The FASTQ files generated for each barcode are processed with Pysam, a library for reading and writing genomic data (FASTQ, SAM, BAM). Each read is compared to reference sequences, and if its identity score exceeds a predefined threshold (e.g., 60%), it is classified into a gene-specific subfolder, allowing targeted downstream analysis.
This stage thus performs per-gene read classification by aligning each sequencing read to the appropriate reference, ensuring that only reads with sufficient identity are retained and correctly grouped.
Processing Workflow
1) Directory traversal (barcodes)
- The script recursively processes each subdirectory (typically
barcodeXX) under the input folder, handling all *.fastq.gz files.
2) Aligner initialization
- A merged reference FASTA file is loaded via:
aligner = mp.Aligner(merged_reference_fasta, preset="map-ont").
- Each contig (sequence) in the merged reference corresponds to a gene.
3) Alignment and classification logic
- Each read is aligned against the reference set using Mappy/Minimap2.
- The identity is computed as: Identity (%)=(mlen/blen)×100
• mlen = number of matching bases in the aligned segment
• blen = alignment block length
- If the computed identity ≥ configured threshold (60% in the default script), the read is classified under the corresponding gene (
hit.ctg).
Results
Gene-wise output generation
- For each gene, reads are written (in append mode) to:
output_dir/<gene>/<barcode>-<gene>.fastq.gz.

STEP 2 -NanoQualitycheck
Purpose
This stage performs an automated quality assessment of Nanopore (ONT) sequencing reads using NanoPlot, a visualization and statistics tool designed for long-read sequencing technologies.
It generates individual quality reports for each barcode and compiles key statistical metrics into a single summary table to provide an overall overview of sequencing performance and data integrity.
Processing Workflow
1. Per-sample NanoPlot Execution
- Each FASTQ or FASTQ.GZ file is automatically processed with NanoPlot using the parameters
--tsv_stats --raw --threads <N>.
- NanoPlot computes and visualizes multiple quality metrics, including read length, base composition, and per-read Phred quality distributions.
- Output files (
NanoStats.txt, plots, and TSV summaries) are stored in dedicated subfolders for each barcode.

Results
Statistical Metrics Extraction
NanoPlot generates key quality indicators such as:
- Number of Reads: total count of sequencing reads per sample.
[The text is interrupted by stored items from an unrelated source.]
@[simp] theorem Part.setCore_mem (c : Nat) (k : Core) : (p.setCore c k).mem = p.mem := rfl
@[simp] theorem Part.setCore_tagErr (c : Nat) (k : Core) : (p.setCore c k).tagErr = p.tagErr := rfl
@[simp] theorem Part.setCore_poison (c : Nat) (k : Core) : (p.setCore c k).poison = p.poison := rfl
@[simp] theorem Part.setCore_regs (c : Nat) (k : Core) : (p.setCore c k).regs = p.regs := rfl
@[simp] theorem Part.setCore_clusters (c : Nat) (k : Core) : (p.setCore c k).clusters = p.clusters := rfl
@[simp] theorem Part.setCore_reqs (c : Nat) (k : Core) : (p.setCore c k).reqs = p.reqs := rfl
@[simp] theorem Part.setCore_xfers (c : Nat) (k : Core) : (p.setCore c k).xfers = p.xfers := rfl
@[simp] theorem Part.setCore_partials (c : Nat) (k : Core) : (p.setCore c k).partials = p.partials := rfl
@[simp] theorem Part.setCore_views (c : Nat) (k : Core) : (p.setCore c k).views = p.views := rfl
@[simp] theorem Part.setCore_flight (c : Nat) (k : Core) : (p.setCore c k).flight = p.flight := rfl
@[simp] theorem Part.setCore_net (c : Nat) (k : Core) : (p.setCore c k).net = p.net := rfl
@[simp] theorem Part.setCore_retrainFails (c : Nat) (k : Core) : (p.setCore c k).retrainFails = p.retrainFails := rfl
@[simp] theorem Part.setCore_stg (c : Nat) (k : Core) : (p.setCore c k).stg = p.stg := rfl
@[simp] theorem Part.setCore_tim (c : Nat) (k : Core) : (p.setCore c k).tim = p.tim := rfl
@[simp] theorem Part.setCore_pce (c : Nat) (k : Core) : (p.setCore c k).pce = p.pce := rfl
@[simp] theorem Part.setCore_fab (c : Nat) (k : Core) : (p.setCore c k).fab = p.fab := rfl
@[simp] theorem Part.setCore_cfg (c : Nat) (k : Core) : (p.setCore c k).cfg = p.cfg := rfl
@[simp] theorem Part.setCore_chain (c : Nat) (k : Core) : (p.setCore c k).chain = p.chain := rfl
@[simp] theorem Part.setCore_hst (c : Nat) (k : Core) : (p.setCore c k).hst = p.hst := rfl
@[simp] theorem Part.setCore_sec (c : Nat) (k : Core) : (p.setCore c k).sec = p.sec := rfl
@[simp] theorem Part.setCore_err (c : Nat) (k : Core) : (p.setCore c k).err = p.err := rfl
@[simp] theorem Part.setCore_pwr (c : Nat) (k : Core) : (p.setCore c k).pwr = p.pwr := rfl
@[simp] theorem Part.setCore_i3c (c : Nat) (k : Core) : (p.setCore c k).i3c = p.i3c := rfl
@[simp] theorem Part.setCore_jtag (c : Nat) (k : Core) : (p.setCore c k).jtag = p.jtag := rfl
@[simp] theorem Part.setCore_phase (c : Nat) (k : Core) : (p.setCore c k).phase = p.phase := rfl
@[simp] theorem Part.setCore_out (c : Nat) (k : Core) : (p.setCore c k).out = p.out := rfl
@[simp] theorem Part.setCore_uid (c : Nat) (k : Core) : (p.setCore c k).uid = p.uid := rfl

@[simp] theorem Part.onCore_mem (c : Nat) (f : Core → Core) : (p.onCore c f).mem = p.mem := rfl
@[simp] theorem Part.onCore_tagErr (c : Nat) (f : Core → Core) : (p.onCore c f).tagErr = p.tagErr := rfl
@[simp] theorem Part.onCore_poison (c : Nat) (f : Core → Core) : (p.onCore c f).poison = p.poison := rfl
@[simp] theorem Part.onCore_regs (c : Nat) (f : Core → Core) : (p.onCore c f).regs = p.regs := rfl
@[simp] theorem Part.onCore_clusters (c : Nat) (f : Core → Core) : (p.onCore c f).clusters = p.clusters := rfl
@[simp] theorem Part.onCore_reqs (c : Nat) (f : Core → Core) : (p.onCore c f).reqs = p.reqs := rfl
@[simp] theorem Part.onCore_xfers (c : Nat) (f : Core → Core) : (p.onCore c f).xfers = p.xfers := rfl
@[simp] theorem Part.onCore_partials (c : Nat) (f : Core → Core) : (p.onCore c f).partials = p.partials := rfl
@[simp] theorem Part.onCore_views (c : Nat) (f : Core → Core) : (p.onCore c f).views = p.views := rfl
@[simp] theorem Part.onCore_flight (c : Nat) (f : Core → Core) : (p.onCore c f).flight = p.flight := rfl
@[simp] theorem Part.onCore_net (c : Nat) (f : Core → Core) : (p.onCore c f).net = p.net := rfl
@[simp] theorem Part.onCore_retrainFails (c : Nat) (f : Core → Core) : (p.onCore c f).retrainFails = p.retrainFails := rfl
@[simp] theorem Part.onCore_stg (c : Nat) (f : Core → Core) : (p.onCore c f).stg = p.stg := rfl
@[simp] theorem Part.onCore_tim (c : Nat) (f : Core → Core) : (p.onCore c f).tim = p.tim := rfl
@[simp] theorem Part.onCore_pce (c : Nat) (f : Core → Core) : (p.onCore c f).pce = p.pce := rfl
@[simp] theorem Part.onCore_fab (c : Nat) (f : Core → Core) : (p.onCore c f).fab = p.fab := rfl
@[simp] theorem Part.onCore_cfg (c : Nat) (f : Core → Core) : (p.onCore c f).cfg = p.cfg := rfl
@[simp] theorem Part.onCore_chain (c : Nat) (f : Core → Core) : (p.onCore c f).chain = p.chain := rfl
@[simp] theorem Part.onCore_hst (c : Nat) (f : Core → Core) : (p.onCore c f).hst = p.hst := rfl
@[simp] theorem Part.onCore_sec (c : Nat) (f : Core → Core) : (p.onCore c f).sec = p.sec := rfl
@[simp] theorem Part.onCore_err (c : Nat) (f : Core → Core) : (p.onCore c f).err = p.err := rfl
@[simp] theorem Part.onCore_pwr (c : Nat) (f : Core → Core) : (p.onCore c f).pwr = p.pwr := rfl
@[simp] theorem Part.onCore_i3c (c : Nat) (f : Core → Core) : (p.onCore c f).i3c = p.i3c := rfl
@[simp] theorem Part.onCore_jtag (c : Nat) (f : Core → Core) : (p.onCore c f).jtag = p.jtag := rfl
@[simp] theorem Part.onCore_phase (c : Nat) (f : Core → Core) : (p.onCore c f).phase = p.phase := rfl
@[simp] theorem Part.onCore_out (c : Nat) (f : Core → Core) : (p.onCore c f).out = p.out := rfl
@[simp] theorem Part.onCore_uid (c : Nat) (f : Core → Core) : (p.onCore c f).uid = p.uid := rfl

@[simp] theorem Part.onTh_mem (c t : Nat) (f : Thread → Thread) : (p.onTh c t f).mem = p.mem := rfl
@[simp] theorem Part.onTh_tagErr (c t : Nat) (f : Thread → Thread) : (p.onTh c t f).tagErr = p.tagErr := rfl
@[simp] theorem Part.onTh_poison (c t : Nat) (f : Thread → Thread) : (p.onTh c t f).poison = p.poison := rfl
@[simp] theorem Part.onTh_regs (c t : Nat) (f : Thread → Thread) : (p.onTh c t f).regs = p.regs := rfl
@[simp] theorem Part.onTh_clusters (c t : Nat) (f : Thread → Thread) : (p.onTh c t f).clusters = p.clusters := rfl
@[simp] theorem Part.onTh_reqs (c t : Nat) (f : Thread → Thread) : (p.onTh c t f).reqs = p.reqs := rfl
@[simp] theorem Part.onTh_xfers (c t : Nat) (f : Thread → Thread) : (p.onTh c t f).xfers = p.xfers := rfl
@[simp] theorem Part.onTh_partials (c t : Nat) (f : Thread → Thread) : (p.onTh c t f).partials = p.partials := rfl
@[simp] theorem Part.onTh_views (c t : Nat) (f : Thread → Thread) : (p.onTh c t f).views = p.views := rfl
@[simp] theorem Part.onTh_flight (c t : Nat) (f : Thread → Thread) : (p.onTh c t f).flight = p.flight := rfl
@[simp] theorem Part.onTh_net (c t : Nat) (f : Thread → Thread) : (p.onTh c t f).net = p.net := rfl
@[simp] theorem Part.onTh_retrainFails (c t : Nat) (f : Thread → Thread) : (p.onTh c t f).retrainFails = p.retrainFails := rfl
@[simp] theorem Part.onTh_stg (c t : Nat) (f : Thread → Thread) : (p.onTh c t f).stg = p.stg := rfl
@[simp] theorem Part.onTh_tim (c t : Nat) (f : Thread → Thread) : (p.onTh c t f).tim = p.tim := rfl
@[simp] theorem Part.onTh_pce (c t : Nat) (f : Thread → Thread) : (p.onTh c t f).pce = p.pce := rfl
@[simp] theorem Part.onTh_fab (c t : Nat) (f : Thread → Thread) : (p.onTh c t f).fab = p.fab := rfl
@[simp] theorem Part.onTh_cfg (c t : Nat) (f : Thread → Thread) : (p.onTh c t f).cfg = p.cfg := rfl
@[simp] theorem Part.onTh_chain (c t : Nat) (f : Thread → Thread) : (p.onTh c t f).chain = p.chain := rfl
@[simp] theorem Part.onTh_hst (c t : Nat) (f : Thread → Thread) : (p.onTh c t f).hst = p.hst := rfl
@[simp] theorem Part.onTh_sec (c t : Nat) (f : Thread → Thread) : (p.onTh c t f).sec = p.sec := rfl
@[simp] theorem Part.onTh_err (c t : Nat) (f : Thread → Thread) : (p.onTh c t f).err = p.err := rfl
@[simp] theorem Part.onTh_pwr (c t : Nat) (f : Thread → Thread) : (p.onTh c t f).pwr = p.pwr := rfl
@[simp] theorem Part.onTh_i3c (c t : Nat) (f : Thread → Thread) : (p.onTh c t f).i3c = p.i3c := rfl
@[simp] theorem Part.onTh_jtag (c t : Nat) (f : Thread → Thread) : (p.onTh c t f).jtag = p.jtag := rfl
@[simp] theorem Part.onTh_phase (c t : Nat) (f : Thread → Thread) : (p.onTh c t f).phase = p.phase := rfl
@[simp] theorem Part.onTh_out (c t : Nat) (f : Thread → Thread) : (p.onTh c t f).out = p.out := rfl
@[simp] theorem Part.onTh_uid (c t : Nat) (f : Thread → Thread) : (p.onTh c t f).uid = p.uid := rfl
- Number of Bases: cumulative number of sequenced nucleotides.
- Median Read Length: central value of the read length distribution.
- Mean Read Length: average read length calculated as total bases ÷ number of reads.
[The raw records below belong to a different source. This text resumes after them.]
/-! Firmware without code and an identity record, signed, as far as their key is the vendor's. -/

@[irreducible] def imageH : List Byte := leBytes 4 0x5746584E ++ leBytes 2 1 ++ leBytes 2 8 ++ zeros 248
theorem imageH_length : imageH.length = 256 := by unfold imageH; simp only [List.length_append, zeros_length, leBytes_length]
theorem imageH_fields : leAt imageH 0 4 = 0x5746584E ∧ leAt imageH 4 2 = 1 ∧ leAt imageH 6 2 = 8 ∧ leAt imageH 12 4 = 0 ∧ (imageH.drop 16).any (· ≠ 0) = false := by
  decide +kernel
@[irreducible] def image0 : List Byte := imageH ++ (signKey ++ (sigOf imageH ++ zeros 304))
theorem image0_length : image0.length = 8448 := by unfold image0; simp only [List.length_append, imageH_length, signKey_length, sigOf_length, zeros_length]
theorem wit_firmware_good (h : sha256 signKey = Config.vendorHash) : firmwareBad image0 = false := by
  obtain ⟨f0, f4, f6, f12, fz⟩ := imageH_fields
  have hl : ∀ lo n, lo + n ≤ 256 → leAt image0 lo n = leAt imageH lo n := fun lo n hn => by
    unfold image0; exact leAt_front _ _ _ _ (by rw [imageH_length]; exact hn)
  have ht : image0.take 256 = imageH := by unfold image0; exact List.take_left' imageH_length
  have hk : sliceB image0 256 32 = signKey := by unfold image0; exact slice_mid _ _ _ _ _ imageH_length signKey_length
  have hs : sliceB image0 288 7856 = sigOf imageH := by
    have := slice_mid (imageH ++ signKey) (sigOf imageH) (zeros 304) 288 7856 (by rw [List.length_append, imageH_length, signKey_length]) (sigOf_length _)
    unfold image0; simpa only [List.append_assoc] using this
  simp only [firmwareBad, hl 0 4 (by omega), hl 4 2 (by omega), hl 6 2 (by omega), hl 12 4 (by omega), f0, f4, f6, f12, ht, fz, image0_length, Nat.add_zero, hk, hs, h, sig_good]
  simp
@[irreducible] def idHead (pk : List Byte) : List Byte := zeros 32 ++ (pk ++ (signKey ++ zeros 32))
theorem idHead_length (pk : List Byte) (h : pk.length = 32) : (idHead pk).length = 128 := by
  unfold idHead; simp only [List.length_append, zeros_length, signKey_length, h]
/-- The identity record of a part with identity key `pk`. -/
@[irreducible] def idRec (pk : List Byte) : List Byte := idHead pk ++ (sigOf (idHead pk) ++ zeros 208)
theorem idRec_length (pk : List Byte) (h : pk.length = 32) : (idRec pk).length = 8192 := by
  unfold idRec; simp only [List.length_append, idHead_length pk h, sigOf_length, zeros_length]
theorem idRec_fields (pk : List Byte) (h : pk.length = 32) : sliceB (idRec pk) 64 32 = signKey ∧ (idRec pk).take 128 = idHead pk ∧
    sliceB (idRec pk) 128 7856 = sigOf (idHead pk) ∧ sliceB (idRec pk) 32 32 = pk := by
  have hh := idHead_length pk h
  have hf : ∀ lo n, lo + n ≤ 128 → sliceB (idRec pk) lo n = sliceB (idHead pk) lo n := fun lo n hn => by
    unfold idRec; exact slice_front _ _ _ _ (by rw [hh]; exact hn)
  refine ⟨?_, ?_, ?_, ?_⟩
  · rw [hf 64 32 (by omega)]
    have := slice_mid (zeros 32 ++ pk) signKey (zeros 32) 64 32 (by rw [List.length_append, zeros_length, h]) signKey_length
    unfold idHead; simpa only [List.append_assoc] using this
  · unfold idRec; exact List.take_left' hh
  · unfold idRec; exact slice_mid _ _ _ _ _ hh (sigOf_length _)
  · rw [hf 32 32 (by omega)]; unfold idHead; exact slice_mid _ _ _ _ _ (zeros_length _) h
theorem wit_identity_good (seeds : List Byte) (h : sha256 signKey = Config.vendorHash) : identityBad (idRec (slhPublic seeds)) seeds = false := by
  obtain ⟨h1, h2, h3, h4⟩ := idRec_fields (slhPublic seeds) (slhPublicOf_length _ _)
  simp only [identityBad, h1, h2, h3, h4, h, sig_good]
  simp
theorem wit_identity_bad (seeds : List Byte) : ∃ pk, identityBad (idRec pk) seeds = true := by
  have hl : (slhPublic seeds).length = 32 := slhPublicOf_length _ _
  have hm : ((slhPublic seeds).map (fun x => ~~~x)).length = 32 := by rw [List.length_map, hl]
  refine ⟨(slhPublic seeds).map (fun x => ~~~x), ?_⟩
  have hn : (slhPublic seeds).map (fun x => ~~~x) ≠ slhPublic seeds := by
    cases hs : slhPublic seeds with
    | nil => simp [hs] at hl
    | cons x xs => simp only [List.map_cons, ne_eq, List.cons.injEq, not_and]; intro hx; exact absurd hx ((by decide +kernel : ∀ y : Byte, ~~~y ≠ y) x)
  simp only [identityBad, (idRec_fields _ hm).2.2.2, ne_eq, hn, not_false_eq_true, decide_true, Bool.or_true]
theorem wit_firmware_state : (bootS .area { Security.reset with rpuf := some [], identity := idRec (slhPublic (identitySeeds [])) }).part.phase = .area ∧
    (bootS .area { Security.reset with rpuf := some [], identity := idRec (slhPublic (identitySeeds [])) }).part.chain.pos = 0 := ⟨rfl, rfl⟩

/-! Rehearsal and the ports. -/

def memRec0 : List Byte := (leBytes 4 0x524D584E ++ zeros 248) ++ leBytes 4 (crc32c (leBytes 4 0x524D584E ++ zeros 248)).toNat
theorem wit_rehearsal : memRecBad memRec0 = false ∧ memRecBad [] = true ∧ (List.range 128).all (fun c => (List.replicate 128 true).getD c false) = true ∧
    rosterBad [0, 0, 0, 0] = true ∧ noOwner [] = true ∧ noOwner [1] = false ∧ (bootS .firmware Security.reset).part.phase = .firmware ∧
    (bootS .based Security.reset).part.phase = .based := by decide +kernel
theorem wit_roster : rosterBad (List.replicate 4 (BitVec.allOnes 400)) = false := by decide +kernel

/-! The base script. -/

def baseS (own stream : List Byte) (pos : Nat) : State :=
  st { base with phase := .rehearsed, chain := { Chain.reset with fixed := true, pos := pos, gotScript := true, stream := stream }, sec := { Security.reset with kwrap := some (zeros 32), idPk := zeros 32, owner := own } }
@[irreducible] def ownHd : List Byte := leBytes 4 0x574F584E ++ leBytes 2 1 ++ leBytes 2 0 ++ sha256 (zeros 32) ++ sha256 signKey
theorem ownHd_length : ownHd.length = 72 := by unfold ownHd; simp only [List.length_append, leBytes_length, sha256_length]
@[irreducible] def ownRec : List Byte := ownHd ++ (zeros 12 ++ (zeros 32 ++ gcmTag (zeros 32) (zeros 12) ownHd (zeros 32)))
/-- The key that the record wraps. -/
def ownKey : List Byte := gcmCrypt (zeros 32) (zeros 12) (zeros 32)
theorem wit_owner (x : List Byte) (n : Nat) : (baseS ownRec x n).part.unwrapOwner = some ownKey := by
  have h0 : ∀ lo k, lo + k ≤ 72 → leAt ownRec lo k = leAt ownHd lo k := fun lo k h => by
    unfold ownRec; exact leAt_front _ _ _ _ (by rw [ownHd_length]; exact h)
  have h1 : leAt ownHd 0 4 = 0x574F584E ∧ leAt ownHd 4 2 = 1 := by
    unfold ownHd; simp only [List.append_assoc]
    rw [leAt_front _ _ 0 4 (by simp), ← List.append_assoc, leAt_front _ _ 4 2 (by simp)]
    decide +kernel
  have h2 : sliceB ownRec 8 32 = sha256 (zeros 32) := by
    unfold ownRec; rw [slice_front _ _ _ _ (by rw [ownHd_length]; omega)]
    unfold ownHd; rw [List.append_assoc]
    exact slice_mid _ _ _ _ _ (by simp) (sha256_length _)
  have h3 : ownRec.take 72 = ownHd := by unfold ownRec; exact List.take_left' ownHd_length
  have h4 : sliceB ownRec 72 12 = zeros 12 := by unfold ownRec; exact slice_mid _ _ _ _ _ ownHd_length (zeros_length _)
  have h5 : sliceB ownRec 84 32 = zeros 32 := by
    unfold ownRec; rw [← List.append_assoc]
    exact slice_mid _ _ _ _ _ (by rw [List.length_append, ownHd_length, zeros_length]) (zeros_length _)
  have h6 : sliceB ownRec 116 16 = gcmTag (zeros 32) (zeros 12) ownHd (zeros 32) := by
    have := slice_mid ((ownHd ++ zeros 12) ++ zeros 32) (gcmTag (zeros 32) (zeros 12) ownHd (zeros 32)) [] 116 16
      (by simp only [List.length_append, ownHd_length, zeros_length]) (tag_length _ _ _ _ (zeros_length _))
    unfold ownRec; simpa only [List.append_assoc, List.append_nil] using this
  have hi : (baseS ownRec x n).part.identity = sha256 (zeros 32) := rfl
  have ho : (baseS ownRec x n).part.sec.owner = ownRec := rfl
  have hk : (baseS ownRec x n).part.sec.kwrap.getD [] = zeros 32 := rfl
  simp only [Part.unwrapOwner, ho, hi, hk, h0 0 4 (by omega), h0 4 2 (by omega), h1, h2, h3, h4, h5, h6, gcmOpen]
  simp [ownKey]
theorem wit_no_owner (x : List Byte) (n : Nat) : (baseS [] x n).part.unwrapOwner = none := by simp [Part.unwrapOwner, baseS, st, leAt, leNat]
theorem wit_base : (baseS [] [] 0).part.phase = .rehearsed ∧ (baseS [] [] 0).part.chain.pos = 0 ∧ (baseS [] [] 2).part.chain.pos ≠ 0 ∧
    (baseS [] [] 2).part.chain.gotScript = true ∧ splitStream 0 [] = ([], false) := by decide +kernel
theorem wit_base_fault (i : List Byte) : (scriptHead []).fault true 2 i = 2 := by simp [scriptHead, ScriptHead.fault, leAt, leNat]
/-- A header of a base script for position 2 and nothing behind it. -/
def head2 : List Byte := padTo 256 (leBytes 4 0x4353584E ++ leBytes 2 1 ++ leBytes 2 8 ++ [2, 0] ++ leBytes 2 64 ++ leBytes 4 9 ++ leBytes 8 (scriptLength 1) ++ leBytes 4 1)
theorem head2_fault (i : List Byte) : (scriptHead head2).fault true 2 i = 0 := by
  have h : (scriptHead head2).bind.any (· ≠ 0) = false := by decide +kernel
  simp only [ScriptHead.fault, h, Bool.false_and]
  decide +kernel
theorem wit_base_short (q : Part) (h : q.chain.pos = 2) : q.checkScript true none head2 = .bad causeShort 0 0 := by
  simp only [Part.checkScript, h, head2_fault]
  simp only [ne_eq, not_true_eq_false, if_false]
  rw [if_pos (by decide +kernel)]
- Quality Thresholds Q10, Q15, Q20): number of reads exceeding each Phred score threshold.
STEP 3 -NanoReadsFiltering
Purpose
This stage cleans and filters raw Nanopore (ONT) reads before alignment by applying sequential quality, identity, and coverage filters.
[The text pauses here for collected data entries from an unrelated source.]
-- ==== Sys2Proof/Decode.lean ====
section
/-! DEFINITION. Decode.lean: the command decode procedure, total on any word (30_encoding R340), the event port (R339), and the
encoder written from the same field table (R330). -/

namespace Sys2Proof

/-- Why a presented word is no instruction. -/
inductive DecodeError where
  /-- A command word with `RSVD != 0` (30_encoding R334). -/
  | reservedBits
  /-- A command word whose OP is not in the table (30_encoding R343). -/
  | reservedOpcode
  /-- Event code 00: no event (30_encoding R339). -/
  | noEvent
  /-- Event code 11: reserved (30_encoding R339). -/
  | reservedEvent
  deriving DecidableEq, Repr

/-- What the decoder answers. -/
inductive Decoded where
  | instr (i : Instr)
  | reject (e : DecodeError)
  deriving DecidableEq, Repr

/-! The fields of a command word (30_encoding R330). -/

def fieldOp (w : CommandWord) : BitVec 8 := w.extractLsb' 56 8
def fieldCtx (w : CommandWord) : Bool := w.extractLsb' 55 1 == 1#1
def fieldRsvd (w : CommandWord) : BitVec 7 := w.extractLsb' 48 7
def fieldReps (w : CommandWord) : BitVec 8 := w.extractLsb' 40 8
def fieldHouse (w : CommandWord) : BitVec 5 := w.extractLsb' 35 5
def fieldUnit (w : CommandWord) : BitVec 5 := w.extractLsb' 30 5
def fieldCmd (w : CommandWord) : BitVec 4 := w.extractLsb' 26 4
def fieldTime (w : CommandWord) : BitVec 2 := w.extractLsb' 24 2
def fieldXdata (w : CommandWord) : BitVec 8 := w.extractLsb' 16 8
def fieldXcmd (w : CommandWord) : BitVec 8 := w.extractLsb' 8 8
def fieldVal (w : CommandWord) : BitVec 8 := w.extractLsb' 0 8

/-- The row OP selects, with its fields read from the word (30_encoding R338). -/
def decodeOp (w : CommandWord) : Decoded :=
  match (fieldOp w).toNat with
  | 0x01 => .instr .start
  | 0x02 => .instr .getStatus
  | 0x10 => .instr (.enqAddress (fieldCtx w) (fieldReps w) (fieldHouse w) (fieldUnit w))
  | 0x11 => .instr (.enqCommand (fieldCtx w) (fieldReps w) (fieldHouse w) (fieldUnit w) (fieldCmd w))
  | 0x12 => .instr (.enqDimPercent (fieldCtx w) (fieldReps w) (fieldHouse w) (fieldUnit w) (fieldVal w))
  | 0x13 => .instr (.enqExtDimPercent (fieldCtx w) (fieldReps w) (fieldHouse w) (fieldUnit w) (fieldTime w) (fieldVal w))
  | 0x14 => .instr (.enqRawExt (fieldCtx w) (fieldReps w) (fieldHouse w) (fieldUnit w) (fieldCmd w) (fieldXdata w) (fieldXcmd w))
  | 0x20 => .instr (.getState (fieldHouse w) (fieldUnit w))
  | 0x21 => .instr (.wipeState (fieldHouse w) (fieldUnit w))
  | 0x30 => .instr (.pctToBright (fieldVal w))
  | 0x31 => .instr (.brightToPct (fieldVal w))
  | _ => .reject .reservedOpcode

/-- Decode a command word (30_encoding R340): reserved bits first, then the opcode. -/
def decodeCommand (w : CommandWord) : Decoded :=
  if fieldRsvd w ≠ 0 then .reject .reservedBits else decodeOp w

/-- Decode an event code (30_encoding R339). -/
def decodeEvent (c : EventCode) : Decoded :=
  match c.toNat with
  | 0 => .reject .noEvent
  | 1 => .instr .zc
  | 2 => .instr .timer
  | _ => .reject .reservedEvent

/-- The decoder, total on whatever is presented. -/
def decode : PortWord → Decoded
  | .command w => decodeCommand w
  | .event c => decodeEvent c

/-- A command word from its fields, bit 63 down to bit 0 (30_encoding R330), with RSVD 0. -/
def commandWord (op : BitVec 8) (ctx : Bool) (reps : BitVec 8) (house unit : BitVec 5) (cmd : BitVec 4) (time : BitVec 2)
    (xdata xcmd val : BitVec 8) : CommandWord :=
  op ++ BitVec.ofBool ctx ++ 0#7 ++ reps ++ house ++ unit ++ cmd ++ time ++ xdata ++ xcmd ++ val

/-- The word of an instruction, the fields its row does not use 0 (30_encoding R330, R338, R339). -/
def encode : Instr → PortWord
  | .start => .command (commandWord 0x01 false 0 0 0 0 0 0 0 0)
  | .getStatus => .command (commandWord 0x02 false 0 0 0 0 0 0 0 0)
  | .enqAddress ctx reps house unit => .command (commandWord 0x10 ctx reps house unit 0 0 0 0 0)
  | .enqCommand ctx reps house unit cmd => .command (commandWord 0x11 ctx reps house unit cmd 0 0 0 0)
  | .enqDimPercent ctx reps house unit val => .command (commandWord 0x12 ctx reps house unit 0 0 0 0 val)
  | .enqExtDimPercent ctx reps house unit time val => .command (commandWord 0x13 ctx reps house unit 0 time 0 0 val)
  | .enqRawExt ctx reps house unit cmd xdata xcmd => .command (commandWord 0x14 ctx reps house unit cmd 0 xdata xcmd 0)
  | .getState house unit => .command (commandWord 0x20 false 0 house unit 0 0 0 0 0)
  | .wipeState house unit => .command (commandWord 0x21 false 0 house unit 0 0 0 0 0)
  | .pctToBright val => .command (commandWord 0x30 false 0 0 0 0 0 0 0 val)
  | .brightToPct val => .command (commandWord 0x31 false 0 0 0 0 0 0 0 val)
  | .zc => .event 0b01
  | .timer => .event 0b10

/-- The word whose bits are `w` when the opcode table gives the row `nbits` bits: an event row is 2 bits wide (one whole byte),
a command row 64. Both ports are parallel words whose bit 0 is the least significant (20_memory R209). -/
def tableWord (nbits w : Nat) : PortWord :=
  if nbits ≤ 8 then .event (BitVec.ofNat 2 w) else .command (BitVec.ofNat 64 w)

/-- The instruction the decoder reads from a table word. -/
def decodeTableWord (nbits w : Nat) : Option Instr :=
  match decode (tableWord nbits w) with
  | .instr i => some i
  | .reject _ => none

end Sys2Proof
end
It ensures high-confidence reads suitable for downstream analyses
Processing Workflow
- Phred Filtering (
chopper -q <phred>)
Each FASTQ(.gz) file is filtered based on a minimum Phred quality threshold.
Reads below the threshold are discarded.
- Per-read Alignment (minimap2/mappy, preset
map-ont)
Each remaining read is aligned to the reference genome to evaluate its mapping quality.
- Identity and Coverage FilteringIdentity (%)=(mlen/blen)×100mlen = number of matching bases in the aligned segment
blen = alignment block length
Coverage (%)=(qen−qst/read length)*100where q_st and q_en are the start and end coordinates on the read.
This is a read-centric coverage metric.


3. Results
- Per-sample Outputs Filtered FASTQ files after identity/coverage filtering
- Three interactive Plotly ResourceSets: (histograms + descriptive stats) :
- RAW (before Phred): length & coverage distributions
- After Phred: length & coverage distributions
- After Identity/Coverage: final distributions
- Each plot includes an on-graph statistics panel (mean, median, quantiles, etc.).
Only reads that meet all quality, identity, and coverage criteria are retained.
Distributions provide a clear visualization of filtering effects across stages.
STEP 4 -NanoReadsMapping
1. Purpose
This step aligns Oxford Nanopore (ONT) sequencing reads against a reference genome using Minimap2, generating high-quality alignment files and summary statistics.
It provides detailed insight into read length and coverage distributions and produces indexed BAM files ready for downstream analyses.
2. Process Description
- Mapping with Minimap2 (preset
map-ont)Each FASTQ(.gz) file is aligned to the reference genome.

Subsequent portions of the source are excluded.